EXERCISE BRIEF: Set down the lines below exactly as they stand, please. Go from the first through the one containing "namespace State".

SOURCE MATERIAL section start

-- ==== Sys2Proof/Machine/Dbg.lean ====
section
/-!
DEFINITION. Test access (R676 to R694): TESTEN, the test access port with its instructions and boundary
cells, the selections of the test outputs, and the self-tests.
-/
namespace Sys2Proof.Machine
namespace State

/-- The register between TDI and TDO (R679 Table 1), as the instruction in force selects it: the identity word of R680, bit 0
first, the boundary cells, or the bypass bit. -/
def tapRegister (s : State) : List Bool :=
  let ir := s.fld Reg.DBG_STATUS_IR
  if ir = 1 then (List.range 32).map fun i => bit (s.fld Reg.DBG_IDCODE_ID) i
  else if ir = 2 ∨ ir = 3 then s.dbg.cells
  else [false]

/-- An instruction comes into force at the test access port (R679). -/
def setIr (s : State) (code : Nat) : State := (s.setFld Reg.DBG_STATUS_IR 0 0 code).refreshTestDrive

/-- Load an instruction that acts only while TESTEN is high, and as BYPASS otherwise (R677, R679). -/
def setTestIr (s : State) (code : Nat) : State := s.setIr (if s.pins.testen then code else 0xFF)

/-! ### Self-tests (R688 to R691) -/

/-- The memory of a target is in use (R688 Table 4), in a configuration and with the beads enabled. -/
def bistInUse (c : SMap Word) (beads : Bool) (target group : Nat) : Bool :=
  match target with
  | 1 => (List.range 16).any (fun q => decide (Reg.CRY_QCFG_EN.rd c 0 q = 1)) ||
      (List.range 64).any fun i => decide (Reg.CRY_S_CFG_EN.rd c 0 i = 1) && decide (Reg.CRY_S_CFG_DEST.rd c 0 i = 1)
  | 2 => decide (Reg.FLT_CHAIN_EN.rd c group 0 = 1)
  | 3 => beads
  | 4 => decide (Reg.MRK_CFG_MODE.rd c 0 0 ≠ 0)
  | _ => false

/-- A memory test of `target` runs. -/
def bistOn (s : State) (target : Nat) : Bool :=
  s.flag Reg.DBG_STATUS_BIST_BUSY && decide (s.dbg.target = target)

/-- DBG.CTRL.BIST_GO (R688). A GO with a TARGET that names no test starts none. -/
def bistGo (s : State) : State :=
  let t := s.fld Reg.DBG_BIST_SEL_TARGET
  let g := s.fld Reg.DBG_BIST_SEL_GROUP
  if s.flag Reg.DBG_STATUS_BIST_BUSY then s.err .DBG 0 0x10
  else if t = 0 ∨ 5 < t then s
  else if bistInUse s.regs (!s.enabledBeads.isEmpty) t g then s.err .DBG 0 0x11
  else
    let s := { s with dbg := { s.dbg with target := t, group := g, measured := 0 } }
    s.setFlag Reg.DBG_STATUS_BIST_BUSY 0 0 true

/-- The causes for which DBG refuses a commit that leaves configuration `c` (R688): it would put the memory
under test back into use. -/
def dbgChecks (s : State) (c : SMap Word) : List Nat :=
  if s.flag Reg.DBG_STATUS_BIST_BUSY && decide (s.dbg.target ≠ 3) && bistInUse c false s.dbg.target s.dbg.group
  then [0x10] else []

/-- Words of the register space back at 0, from `lo` to before `hi` (R689). -/
def zeroWords (s : State) (lo hi : Nat) : State :=
  let f := fun (m : SMap Word) => m.filter fun e => !(decide (lo ≤ e.1) && decide (e.1 < hi))
  { s with regs := f s.regs, shadow := f s.shadow }

/-- A memory test leaves every word of its memory at 0 (R689). -/
def bistClear (s : State) : State :=
  match s.dbg.target with
  | 1 => { s with cry := { s.cry with queues := s.cry.queues.map fun e => (e.1, { e.2 with words := [], left := 0 }) } }
  | 2 => s.zeroWords (0x100000 + 0x10000 * s.dbg.group) (0x110000 + 0x10000 * s.dbg.group)
  | 3 => s.zeroWords 0x18000 0x1C000
  | 4 => s.zeroWords 0xC8000 0xCA000
  | _ => s

/-- The reference test's verdict (R690): deviations of points P and N of each bank in ppm; a bank whose spare
table for gain 1 is empty is void. -/
def refVerdict (s : State) (devs : List (Int × Int)) : State × Bool :=
  let void := fun (b : Nat) => decide (s.table (17 * b + 16) 0 = [])
  let dev := fun (b : Nat) => if void b then (0, 0) else devs.getD b (0, 0)
  let live := (List.range 16).filter fun b => !void b
  let okBank := live.all fun b => decide ((dev b).1.natAbs ≤ 1000 ∧ (dev b).2.natAbs ≤ 1000)
  let agree := live.all fun a => live.all fun b => decide (((dev a).1 - (dev b).1).natAbs ≤ 500)
  let s := (List.range 16).foldl (fun s b => s.setFld Reg.DBG_REF_DEV_PPM 0 b (ppm16 (dev b).1)) s
  (s, okBank && agree)

/-- A self-test ends (R691); the reference test once every bank has been measured (R690). -/
def bistDone (s : State) (e : BistEnd) (devs : List (Int × Int)) : State :=
  if !s.flag Reg.DBG_STATUS_BIST_BUSY || (decide (s.dbg.target = 5) && decide (s.dbg.measured ≠ 0xFFFF)) then s
  else
    let t := s.dbg.target
    let r := if t = 5 then s.refVerdict devs else (s.bistClear, decide (e = .pass))
    let addr : Word := match e with
      | .fail a => if t = 5 then 0 else a
      | .pass => 0
    let res := if r.2 then 1 else 2
    let s := ((r.1.setFld Reg.DBG_BIST_RES_RESULT 0 0 res).setFld Reg.DBG_BIST_RES_TARGET 0 0 t).setFld
      Reg.DBG_FAIL_ADDR_ADDR 0 0 addr.toNat
    let s := { s with dbg := { s.dbg with target := 0, measured := 0 } }
    (s.setFlag Reg.DBG_STATUS_BIST_BUSY 0 0 false).raise .DBG 0 0 (res + 4 * t) addr.toNat

/-- A write of DBG.CTRL (R692). -/
def dbgCtrl (s : State) (w : Word) : State := if bit w.toNat 8 then s.bistGo else s

/-- Largest instance that R684 Table 2 gives a digital selection code; `none` for a code outside it. -/
def dselLast (code : Nat) : Option Nat :=
  if code = 6 then some 1023
  else if code = 7 then some 19
  else if code = 8 ∨ code = 0xA then some 255
  else if code = 9 ∨ code = 0xB ∨ code = 0xC ∨ code = 0xD then some 15
  else if code = 0xE then some 63
  else if code = 0xF then some 3
  else if code ≤ 0x10 then some 1023
  else none

/-- A selection of Table 2 (R684); a code without an instance takes any. -/
def dselOk (code inst : Nat) : Bool :=
  match dselLast code with
  | some n => decide (inst ≤ n)
  | none => false

/-- What drives the balls: DRIVE_EN (R67, R683). -/
def driveEn (s : State) : Bool := s.twn.drive || s.dbg.testDrive

/-- The level of a test output whose code follows a level (R684 Table 2), before INV; `none` for an output at
high impedance, and for one that carries pulses or a clock. -/
def dbgLevel (s : State) (k : Nat) : Option Bool :=
  let code := s.fld Reg.DBG_DSEL_CODE 0 k
  let i := s.fld Reg.DBG_DSEL_INST 0 k
  if !dselOk code i then none
  else if code = 3 then some (decide (s.timeState = 2))
  else if code = 4 then some (decide (s.timeState = 3))
  else if code = 7 then some (s.inLevel i)
  else if code = 8 then some (bit (s.fld Reg.AFE_BRK_STATUS_BREAK (i / 16)) (i % 16))
  else if code = 0xB then some (decide (s.capState i = 2))
  else if code = 0xD then some (!(s.queue i).words.isEmpty)
  else if code = 0xE then some (s.flag Reg.CRY_S_STATE_OVER 0 i)
  else none

end State

/-- TESTEN_CHANGE (R676, R677, R682). -/
def execTestenChange (level : Bool) (s : State) : Host.Outcome State Fault Refusal :=
  if s.pins.testen = level then .next s.finish
  else
    let s := { s with pins := { s.pins with testen := level } }
    let s := s.setFlag Reg.DBG_STATUS_TESTMODE 0 0 level
    let s := if s.sys.inReset then s else s.raise .DBG 0 1 (b2n level)
    let ir := s.fld Reg.DBG_STATUS_IR
    let s := if !level && decide (ir = 3 ∨ ir = 4 ∨ ir = 5) then s.setIr 0xFF else s
    .next (if level then s.yieldNow 5 false else s).finish

/-- TEST_LOGIC_RESET (R678): TRST_L low, or five TCK cycles with TMS high. -/
def execTestLogicReset (s : State) : Host.Outcome State Fault Refusal := .next s.testReset.finish

/-- IDCODE (R679, R680). -/
def execIdcode (s : State) : Host.Outcome State Fault Refusal := .next (s.setIr 1).finish

/-- SAMPLE/PRELOAD (R679): the boundary cells are loaded, the balls stay in function. -/
def execSamplePreload (cells : List Bool) (s : State) : Host.Outcome State Fault Refusal :=
  .next ({ s with dbg := { s.dbg with cells := cells } }.setIr 2).finish

/-- EXTEST (R679, R683): the cells are loaded and drive the balls; BYPASS while TESTEN is low. -/
def execExtest (cells : List Bool) (s : State) : Host.Outcome State Fault Refusal :=
  let s := if s.pins.testen then { s with dbg := { s.dbg with cells := cells } } else s
  .next (s.setTestIr 3).finish

/-- CLAMP (R679, R683): the outputs are held from the cells; BYPASS while TESTEN is low. -/
def execClamp (s : State) : Host.Outcome State Fault Refusal := .next (s.setTestIr 4).finish

/-- HIGHZ (R679): every celled output at high impedance; BYPASS while TESTEN is low. -/
def execHighz (s : State) : Host.Outcome State Fault Refusal := .next (s.setTestIr 5).finish

/-- BYPASS (R679): 0xFF and every code that Table 1 does not name; a code that names another instruction is not
this one. -/
def execBypass (code : Byte) (s : State) : Host.Outcome State Fault Refusal :=
  if 1 ≤ code.toNat ∧ code.toNat ≤ 5 then .next s.finish else .next (s.setIr 0xFF).finish

/-- BIST_END (R689 to R691). -/
def execBistEnd (e : BistEnd) (devs : List (Int × Int)) (s : State) : Host.Outcome State Fault Refusal :=
  .next (s.bistDone e devs).finish

end Sys2Proof.Machine
end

SOURCE MATERIAL section end

RESPONSE AREA:
-- ==== Sys2Proof/Machine/Dbg.lean ====
section
/-!
DEFINITION. Test access (R676 to R694): TESTEN, the test access port with its instructions and boundary
cells, the selections of the test outputs, and the self-tests.
-/
namespace Sys2Proof.Machine
namespace State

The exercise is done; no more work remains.